Open kc-howe opened 8 months ago
Thanks for the issue @kc-howe! We have identified a few ill-behaviors and issues with spectral clustering from RAFT that affect UMAP in particular. We will be working on solving them, but we don't have an ETA yet, but is in our roadmap as we work on RAFT, cuML and cuVS in the next few releases.
For anyone who comes across on this issue, please see discussion in https://github.com/rapidsai/cuml/issues/5707#issuecomment-2115156120
Hey everyone,
Sorry for being late to this discussion. I think one of the problems here might be the assumption that cuML's UMAP will always yield the exact same results as the CPU-based reference implementation for the exact same parameter settings. We did some parallelism magic on the GPU side to speed up the algorithm and as a result, it's possible that some of the parameters (such as the number of iterations for the solver) might need to be tweaked a bit.
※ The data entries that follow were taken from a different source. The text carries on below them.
/-- A unit reaches its core, whose cluster is not asleep (R326, R332, R335, R345). -/
def applyMsg (s : State) (m : Msg) : State :=
  match m with
  | .post org dst queue desc =>
    if dst = stageCore then
      { s with stageQ := s.stageQ ++ [((bits desc 102 10).toNat, bits desc 64 32, org)] }
    else match siteOf s dst with
      | none => refuse s org 0 desc 0x03
      | some slot =>
        if !coreServes s slot then refuse s org 0 desc 0x03
        else
          let q := Fin.ofNat 4 queue.toNat
          match queueRefuses (getCore s slot) q with
          | some st => refuse s org 0 desc st
          | none => enqueue s slot q ⟨desc, some org⟩
  | .signal org dst f word3 =>
    match siteOf s dst with
    | none => refuse s org 1 (words4 (signalWord f) 0 0 word3) 0x03
    | some slot =>
      if !coreServes s slot then refuse s org 1 (words4 (signalWord f) 0 0 word3) 0x03
      else signalAt s slot f
  | .routed dst f =>
    match siteOf s dst with
    | none => s
    | some slot => if coreServes s slot then signalAt s slot f else s
  | .credit dst entry gen =>
    match siteOf s dst with
    | none => s
    | some slot =>
      let c := getCore s slot
      if coreServes s slot ∧ tget genDefault c.gen entry = gen then
        modCore s slot (fun c =>
          { c with credit := tset creditDefault c.credit entry (tget creditDefault c.credit entry + 1) })
      else s
  | .dead dst letter =>
    match siteOf s dst with
    | none => s
    | some slot => if coreServes s slot then takeDead s slot letter else s

/-- The core a unit is for. -/
def msgDst : Msg → Nat
  | .post _ d _ _ => d
  | .signal _ d _ _ => d
  | .routed d _ => d
  | .credit d _ _ => d
  | .dead d _ => d

/-- A unit arrives: one for a sleeping cluster waits for RUN (R532). -/
def deliverMsg (s : State) (m : Msg) : State :=
  match siteOf s (msgDst m) with
  | some slot =>
    if asleep s (clusterOf slot) && coreServes s slot then holdUnit s (clusterOf slot) (.msg m) else applyMsg s m
  | none => applyMsg s m

/-- The flow of a unit that one core of this device sends to another: the two logical cores (R257; DESIGN CHOICE, log 152). -/
def msgFlow : Msg → Option (Nat × Nat)
  | .post (.here c _ _) d _ _ => some (c, d)
  | .signal (.here c _ _) d _ _ => some (c, d)
  | _ => none

/-- How many of the units are of the flow. -/
def inFlow (ms : List Msg) (f : Nat × Nat) : Nat := (ms.filter (fun m => msgFlow m == some f)).length

/-- The flow of unit `i` has changed its route, and the unit was sent since while earlier ones are not yet delivered (R257). -/
def flowHolds (s : State) (i : Nat) (m : Msg) : Bool :=
  match msgFlow m with
  | none => false
  | some f => s.rerouted.any (fun r => r.1 == f.1 && r.2.1 == f.2 && decide (r.2.2 ≤ inFlow (s.msgs.take i) f))

/-- A unit of the flow leaves the message plane: one fewer of those sent before the change of route. -/
def flowMoves (s : State) (m : Msg) : State :=
  match msgFlow m with
  | none => s
  | some f => { s with rerouted := (s.rerouted.map (fun r =>
      if r.1 = f.1 ∧ r.2.1 = f.2 then (r.1, r.2.1, r.2.2 - 1) else r)).filter (fun r => r.2.2 != 0) }

/-- An earlier unit in transit was sent as a post through the same channel entry. -/
def entryHolds (s : State) (i : Nat) (m : Msg) : Bool :=
  match m with
  | .post (.here c e _) _ _ _ => (s.msgs.take i).any (fun x => match x with
    | .post (.here c' e' _) _ _ _ => c == c' && e == e'
    | _ => false)
  | _ => false

/-- Entry `i` of the units in transit leaves the message plane and arrives, if `p` says it is of the command's kind. Posts
through one channel entry stay in order (R354), and so does a flow whose route changes (R257). -/
def transitArrival (s : State) (i : Nat) (p : Msg → Bool) : State :=
  match s.msgs[i]? with
  | none => s
  | some m =>
    if p m && !entryHolds s i m && !flowHolds s i m then deliverMsg (flowMoves { s with msgs := s.msgs.eraseIdx i } m) m else s
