def sctl (c : Core) (u : Fin 4) : Word := csrGet c (0x6400 + 0x20 * u.val)

/-- SCTLu.DIR: OUT (R301). -/
def isOut (c : Core) (u : Fin 4) : Bool := bitOf (sctl c u) 31

/-- A word of the unit's program. -/
def sprog (c : Core) (u : Fin 4) (i : Nat) : Word := csrGet c (0x6000 + 0x100 * u.val + 4 * i)

/-- The INFO word of a STREAM_PROGRAM frame (R300). -/
def streamInfo (u : Fin 4) (reason spc : Nat) : Word :=
  BitVec.ofNat 32 (u.val * 2 ^ 24 + reason * 2 ^ 16 + spc % 64)

/-- The units in one ring half. -/
def halfUnits (su : StreamUnit) : Nat := su.ringLen / 128

/-- The half that a ring position lies in. -/
def halfOf (su : StreamUnit) (pos : Nat) : Bool := decide (halfUnits su ≤ pos % (2 * halfUnits su))

def heldHalf (su : StreamUnit) (h : Bool) : Bool := bitOf su.held h.toNat

def setHeld (su : StreamUnit) (h b : Bool) : StreamUnit :=
  { su with held := if b then su.held ||| oneAt 2 h.toNat else su.held &&& ~~~oneAt 2 h.toNat }

/-- The units of half `h` that O_u counts. -/
def countOf (su : StreamUnit) (h : Bool) : Nat := if h then su.count1 else su.count0

def setCount (su : StreamUnit) (h : Bool) (n : Nat) : StreamUnit :=
  if h then { su with count1 := n } else { su with count0 := n }

/-! ### The sequencer (R282, R283) -/

/-- Where the sequencer stands: at a move, at a layer boundary, at the end, or in a fault. -/
inductive SeqEnd where
  | move
  | mark
  | finish
  | fault (reason : Nat)
deriving DecidableEq, Repr

def strideDefault (_ : Nat) : BitVec 22 := 0

/-- One control instruction at `pc` (R282, R283); none where the word is a move or a boundary, or faults. -/
def seqStep (c : Core) (write : Bool) (ins : Word) (su : StreamUnit) : Except SeqEnd StreamUnit :=
  let next (x : StreamUnit) : Except SeqEnd StreamUnit := .ok { x with pc := su.pc + 1 }
  let l := (bits ins 25 3).toNat
  match (bits ins 28 4).toNat with
  | 0 => if bits ins 0 28 = 0 then .error .finish else .error (.fault 1)
  | 1 =>
    if bits ins 6 22 ≠ 0 then .error (.fault 1)
    else match resolveFor c (bits ins 0 6).toNat write 0 0 with
      | .ok d => next { su with far := some d }
      | .error _ => .error (.fault 4)
  | 2 => if bits ins 26 2 ≠ 0 then .error (.fault 1) else next { su with a := (bits ins 0 26).toNat }
  | 3 =>
    if bits ins 22 3 ≠ 0 then .error (.fault 1)
    else next { su with strides := tset strideDefault su.strides l (bits ins 0 22) }
  | 4 =>
    if bits ins 28 0 ≠ 0 ∨ bits ins 16 9 ≠ 0 then .error (.fault 1)
    else if su.loops.any (fun x => x.level == l) then .error (.fault 2)
    else next { su with loops := ⟨l, 0, (bits ins 0 16).toNat + 1, su.pc + 1⟩ :: su.loops }
  | 5 =>
    if bits ins 0 25 ≠ 0 then .error (.fault 1)
    else match su.loops with
      | [] => .error (.fault 2)
      | x :: rest =>
        if x.level ≠ l then .error (.fault 2)
        else if x.idx + 1 < x.cnt then .ok { su with loops := { x with idx := x.idx + 1 } :: rest, pc := x.top }
        else next { su with loops := rest }
  | 6 => if bits ins 8 20 ≠ 0 then .error (.fault 1) else if su.far.isNone then .error (.fault 4) else .error .move
  | 7 => if bits ins 8 20 ≠ 0 then .error (.fault 1) else .error .move
  | 8 => if bits ins 26 2 ≠ 0 then .error (.fault 1) else next { su with win := (bits ins 0 26).toNat }
  | 9 => if bits ins 0 28 = 0 then .error .mark else .error (.fault 1)
  | _ => .error (.fault 1)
In addition, the underlying GPU-accelerated spectral embedding initialization primitive has gotten fairly old by this point and hasn't been updated in quite some time so it's been accumulating little bugs as CUDA versions increase and the code itself becomes more stale. I suggest trying to use the random initialization, along with adjusting the number of neighbors and the number of iterations to see if that improves the quality of your embeddings.
We have an engineer ramping up to fix the spectral clustering initialization and they will also be working to improve the end to end quality of the results. Again, I apology sincerely for the delay in replying to this thread.
Describe the bug
UMAP spectral initialization yields unexpected initial layout results. Consequently, global structure of the input data often is not preserved, even when a very high
n_epochs
parameter is used. If UMAP is used as a pre-processing step for clustering, this behavior can impact results significantly, depending on the geometry of the input data.Steps/Code to reproduce bug
The code below provides a minimal example which exhibits the issue on scikit-learn's
make_circles
dataset. Since the results of the cuML UMAP implementation may vary despite setting arandom_state
seed, one may have to repeatedly run the code below in order to get a result which demonstrates the problematic behavior.The resulting plot should look something like this:
Expected behavior
Spectral initialization should yield similar global structure as the CPU version of UMAP in the initial layout and consequently after layout optimization. For the most part at least, spatially distinct connected components of the input data should stay separated after embedding; UMAP with spectral initialization should not make clustering such cases more difficult (see rings example below).
The results of CPU and GPU UMAP should not be identical, of course, as there are understandably some implementation differences, particularly in regards to spectral embedding. However, general behavior with respect to global structure preservation under spectral initialization should be the same.
The following figure demonstrates the extreme difference in spectral initialization behavior between CPU and GPU UMAP on scikit-learn's
make_blobs
. Note that it seems impossible to setn_epochs
to precisely 0 in the cuML implementation without invoking default values, so a minimal value of 1 is used below. (Apologies for the small text, CPU results are in the top row, GPU results are in the bottom row.)For a dataset like
make_blobs
, the initialization is very different, but the CPU and GPU results can generally be made the same by running at a high number of epochs. Here is a similar figure demonstrating the difference on a dataset comprised of three non-concentric rings, which cannot be improved by setting highn_epochs
(see further below):I do not suspect that the difference in spectral initialization results can always be resolved by raising the
n_epochs
parameter, as has been suggested as a potential resolution to similar issues reported by other users (e.g. #5474). Since the low-dimensional layout optimization only acts on KNN-localized edge weights, I don't expect that any number of epochs would promise the recovery of global structure. To be sure, we can check that atn_epochs
values of 500 and 2000 we observe the same difference in behavior between CPU and GPU UMAP for the three rings dataset above.Environment details (please complete the following information):
Method of cuDF & cuML install: conda (environment details below)
Additional context
I initially felt this could be related to the known issue with the Laplacian eigenmaps solver mentioned in the comments of #5474, however the differences in results compared to the CPU solvers seem somewhat extreme.
I am also aware that CPU UMAP handles spectral layout of networks with multiple components somewhat differently than single-component networks. However, datasets which yield single-component graphs may exhibit the same behavior as above, e.g. when embedding a single ring.
I am happy to provide any additional code, examples, or environment details upon request.
Additionally, thank you all for the incredible work you do on this repository, and in particular for bringing UMAP to the GPU. You guys are phenomenal, and your efforts here are so deeply appreciated!